The team faced a challenge in early May when reports from users outside NASA indicated that radiation hardened metal-oxide-semiconductor field-effect transistors (MOSFETs), such as the ones installed on the Europa Clipper in multiple locations, were showing signs of damage from radiation exposures less than they were qualified to resist.
“First thing we did was get some spare parts in to test, and we confirmed exactly what had been said to our parts chief engineer,” said Jordan Evans, Europa Clipper Project Manager, noting that the issue appears to be caused by degradation during storage. “And that led to four months of round-the-clock testing at multiple locations around the country. It led to a quest for spare parts that were the exact lot date codes and part numbers of everything on the spacecraft and instruments and all of the circuit analyses.”

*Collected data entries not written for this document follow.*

/-- PRESS ends at its guard with +0, or with the correction of a quotient that is bounded (R65, R70). -/
theorem pressPascals_ieee_cases (rawP : BitVec 20) (fine : BitVec 32) {m : Int} (hm : f.Representable (pow2 m))
    (hle : 65 + f.fracBits ≤ m) : pressPascals (ieeeSys f toNum) c rawP fine = .fin false 0 ∨
      ∃ p25, UpTo (pow2 m) p25 ∧ pressPascals (ieeeSys f toNum) c rawP fine = pressCorrect (ieeeSys f toNum) c p25 := by
  have h2 := pressBase_upTo hf toNum fine
  obtain ⟨z, d, h20, -, hlarge⟩ := pressDivisor_spec hf toNum c h2
  have hguard :
      (ieeeSys f toNum).fis0 (pressDivisor (ieeeSys f toNum) c (pressBase (ieeeSys f toNum) fine)) = true ↔ d = 0 := by
    rw [h20]; exact decide_eq_true_iff
  by_cases hd : d = 0
  · exact .inl ((pressPascals_of_guard rawP (hguard.mpr hd)).trans (lit_natCast hf (n := 0) (by decide)))
  · refine .inr ⟨_, pressQuotient_upTo (z := z) hf toNum rawP (pressOffset_upTo hf toNum c h2) (hlarge hd) hm hle, ?_⟩
    rw [pressPascals_of_no_guard rawP (mt hguard.mp hd), h20]

end Press

end Sys2Proof.Machine

namespace Sys2Proof.Ieee

/-! ### Operations that give no NaN -/

variable {f : FloatFormat}

theorem round_ne_nan (neg : Bool) (a : Rat) : f.round neg a ≠ .nan := by
  unfold FloatFormat.round
  split <;> simp

theorem UpTo.ne_nan {x : Ieee} {B : Rat} (hx : UpTo B x) : x ≠ .nan := by
  obtain ⟨s, m, rfl, -, -⟩ := hx
  simp

/-- A sum is no NaN when neither operand is and one of them is finite. -/
theorem fadd_ne_nan {x y : Ieee} (hx : x ≠ .nan) (hy : y ≠ .nan) (h : (∃ B, UpTo B x) ∨ ∃ B, UpTo B y) :
    fadd f x y ≠ .nan := by
  match x, y with
  | .nan, _ => exact absurd rfl hx
  | _, .nan => exact absurd rfl hy
  | .inf _, .inf _ => rcases h with ⟨_, _, _, h, -⟩ | ⟨_, _, _, h, -⟩ <;> cases h
  | .inf _, .fin _ _ => simp [fadd]
  | .fin _ _, .inf _ => simp [fadd]
  | .fin s m, .fin t n =>
    simp only [fadd]
    split
    · simp
    · exact round_ne_nan _ _

theorem fmul_ne_nan {x y : Ieee} {B C : Rat} (hx : UpTo B x) (hy : UpTo C y) : fmul f x y ≠ .nan := by
  obtain ⟨s, m, rfl, -, -⟩ := hx
  obtain ⟨t, n, rfl, -, -⟩ := hy
  exact round_ne_nan _ _

theorem fdiv_ne_nan {x : Ieee} (hx : x ≠ .nan) {t : Bool} {n : Rat} (hn : n ≠ 0) : fdiv f x (.fin t n) ≠ .nan := by
  cases x with
  | nan => exact absurd rfl hx
  | inf s => simp [fdiv]
  | fin s m =>
    simp only [fdiv, if_neg hn]
    exact round_ne_nan _ _

theorem fdiv_literal_ne_nan (hf : f.AtLeast32) {x : Ieee} (hx : x ≠ .nan) {n : Nat} (h0 : n ≠ 0)
    (hn : n ≤ 2 ^ 24 ∨ n = 2 ^ 26 ∨ n = 2 ^ 31) : fdiv f x (ofInt f (n : Int)) ≠ .nan := by
  rw [ofInt_literal hf hn]
  exact fdiv_ne_nan hx (Nat.cast_ne_zero.mpr h0)

end Sys2Proof.Ieee

namespace Sys2Proof.Machine

open Ieee

/-! ### The pressure -/

/-- `p27` may overflow in `binary32`, and from there on an infinity meets only finite values (R70). -/
theorem pressCorrect_ne_nan {f : FloatFormat} (hf : f.AtLeast32) (toNum : Ieee → Number) (c : Coefs) {p25 : Ieee}
    (h : UpTo (pow2 88) p25) : pressCorrect (ieeeSys f toNum) c p25 ≠ .nan := by
  have h27 := fmul_ne_nan (f := f) (UpTo.mul hf 103 (c.int_upTo hf .P9) h) h
  have h28 := fdiv_literal_ne_nan hf h27 (n := 2147483648) (by decide) (by decide)
  have h30 := (UpTo.mul hf 103 h (c.int_upTo hf .P8)).div hf 88 32768 15
  have h31 := fadd_ne_nan (f := f) h28 h30.ne_nan (.inr ⟨_, h30⟩)
  have h32 := fadd_ne_nan (f := f) h31 (c.int_upTo hf .P7).ne_nan (.inr ⟨_, c.int_upTo hf .P7⟩)
  exact fadd_ne_nan h.ne_nan (fdiv_literal_ne_nan hf h32 (n := 16) (by decide) (by decide)) (.inl ⟨_, h⟩)

/-- In `binary64` every value stays far below the overflow bound (R70). -/
theorem pressCorrect_binary64_upTo (toNum : Ieee → Number) (c : Coefs) {p25 : Ieee} (h : UpTo (pow2 117) p25) :
    UpTo (pow2 217) (pressCorrect (ieeeSys .binary64 toNum) c p25) := by
  have hf := FloatFormat.atLeast32_binary64
  have hrep (m : Int) (h1 : -1074 ≤ m := by decide) (h2 : m < 1024 := by decide) :=
    FloatFormat.representable_pow2_binary64 h1 h2
  have h26 := fmul_upTo_pow2 (c.int_upTo hf .P9) h (hrep 132) (by decide)
  have h27 := fmul_upTo_pow2 h26 h (hrep 249) (by decide)
  have h28 := fdiv_literal_upTo hf h27 (n := 2147483648) (b := 31) (by decide) (by decide) (hrep 218) (by decide)
  have h29 := fmul_upTo_pow2 h (c.int_upTo hf .P8) (hrep 132) (by decide)
  have h30 := fdiv_literal_upTo hf h29 (n := 32768) (b := 15) (by decide) (by decide) (hrep 117) (by decide)
  have h31 := fadd_upTo_pow2 h28 h30 (hrep 219) (by decide) (by decide)
  have h32 := fadd_upTo_pow2 h31 (c.int_upTo hf .P7) (hrep 220) (by decide) (by decide)
  have h33 := fdiv_literal_upTo hf h32 (n := 16) (b := 4) (by decide) (by decide) (hrep 216) (by decide)
  exact fadd_upTo_pow2 h h33 (hrep 217) (by decide) (by decide)

/-- Settles O26: the divisor is a finite value, and when it is a zero is said by `pressDivisor_spec`. -/
theorem pressGuardFiresInFloatingPoint : Obligations.PressGuardFiresInFloatingPoint := by
  intro f toNum c fine hf N
  have hf := FloatFormat.atLeast32_of_eq hf
  obtain ⟨z, d, h20, hzero, -⟩ := pressDivisor_spec hf toNum c (pressBase_upTo hf toNum fine)
  have hguard : N.fis0 (.fin z d) = true ↔ d = 0 := decide_eq_true_iff
  rw [h20, hguard, hzero]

Radiation levels at Jupiter are incredibly harsh—as much as 1,000 times higher than those in low Earth orbit. This is likely driven by charged particles trapped within Jupiter’s powerful magnetosphere. The magnetosphere whips these energetic particles, concentrated in belts around Jupiter’s equator, to remarkable speeds—99.6 percent of the speed of light. Because they produce powerful bursts of radio waves, they have been observed by radio astronomers for more than 50 years.

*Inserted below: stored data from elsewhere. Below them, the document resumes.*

-- ==== Sys2Proof/Machine/Cycle.lean ====
section
/-! DEFINITION. What one step does with the host's next action: execute a command word, hand over a response, or
reset (`00_scope.md` R12, `20_memory.md` R41, `70_reset_and_hazards.md` R231). -/

namespace Sys2Proof.Machine

/-- Run one command word to its end: decode it, then execute its rule; a word that decodes to Illegal takes the
illegal-command outcome, decided before anything else (`00_scope.md` R12, `60_exceptions.md` R212, R216). -/
def runWord (c : Word) (s : State) : Result :=
  match decode c with
  | .ok i => exec i s
  | .error _ => .next s.takeIllegal

/-- Carry out one action of the host. -/
def act (a : HostAction) (rest : List HostAction) (s : State) : Result :=
  match a with
  | .command c => runWord c (s.proceed rest)
  | .takeResponse => .next (s.proceed rest).deliver
  | .reset => .next (State.resetWith rest)

/-- The host offers one more command word, ahead of whatever else is pending. -/
def State.offerCommand (c : Word) (s : State) : State := { s with pending := .command c :: s.pending }

end Sys2Proof.Machine
end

In the first half of Europa Clipper’s four-year primary mission, the spacecraft will orbit Jupiter once every 21 days. During the intense testing this Spring, the team calculated the spacecraft’s exposure to the most intense radiation, which occurs on a single day of orbit. The team’s research shows that some of the capacity lost during the time in the radiation zone will return in the days outside it through a restorative process in material science known as annealing.
“So, … annealing is at different temperatures, particularly at warmer elevated temperatures, the device itself, some of the positive and negatively charged particles that might migrate to one part under the radiation damage starts to migrate to different places. And that’s a process that is fairly well known…,” Evans said.
“So, we have 20 days outside of that [harsh radiation] environment,” Evans said. “All of the testing that we did when we looked at that annealing, we used durations that were far smaller than that, so we were conservative in our testing to show that we understood how much annealing time we would need and then demonstrate that we had far more than that with … each of the Jupiter orbits.”
This gave the team, and NASA, confidence to move forward toward a series of launch windows between October 10 and October 30. The Europa Clipper will launch aboard a SpaceX Falcon Heavy rocket from storied Launch Pad 39A at Kennedy Space Center.
“This team, they analyzed every circuit, they tested every kind of part. This was such an incredibly thorough job done by a team that has been working 24/7 since four months ago, when we found out about this issue,” Leshin said. “And to be able to sit here today and confidently say this mission is going to be awesome and we’re going to fly our baseline science is something that we’re so thrilled to be able to do, but it’s because of a bunch of hard work.”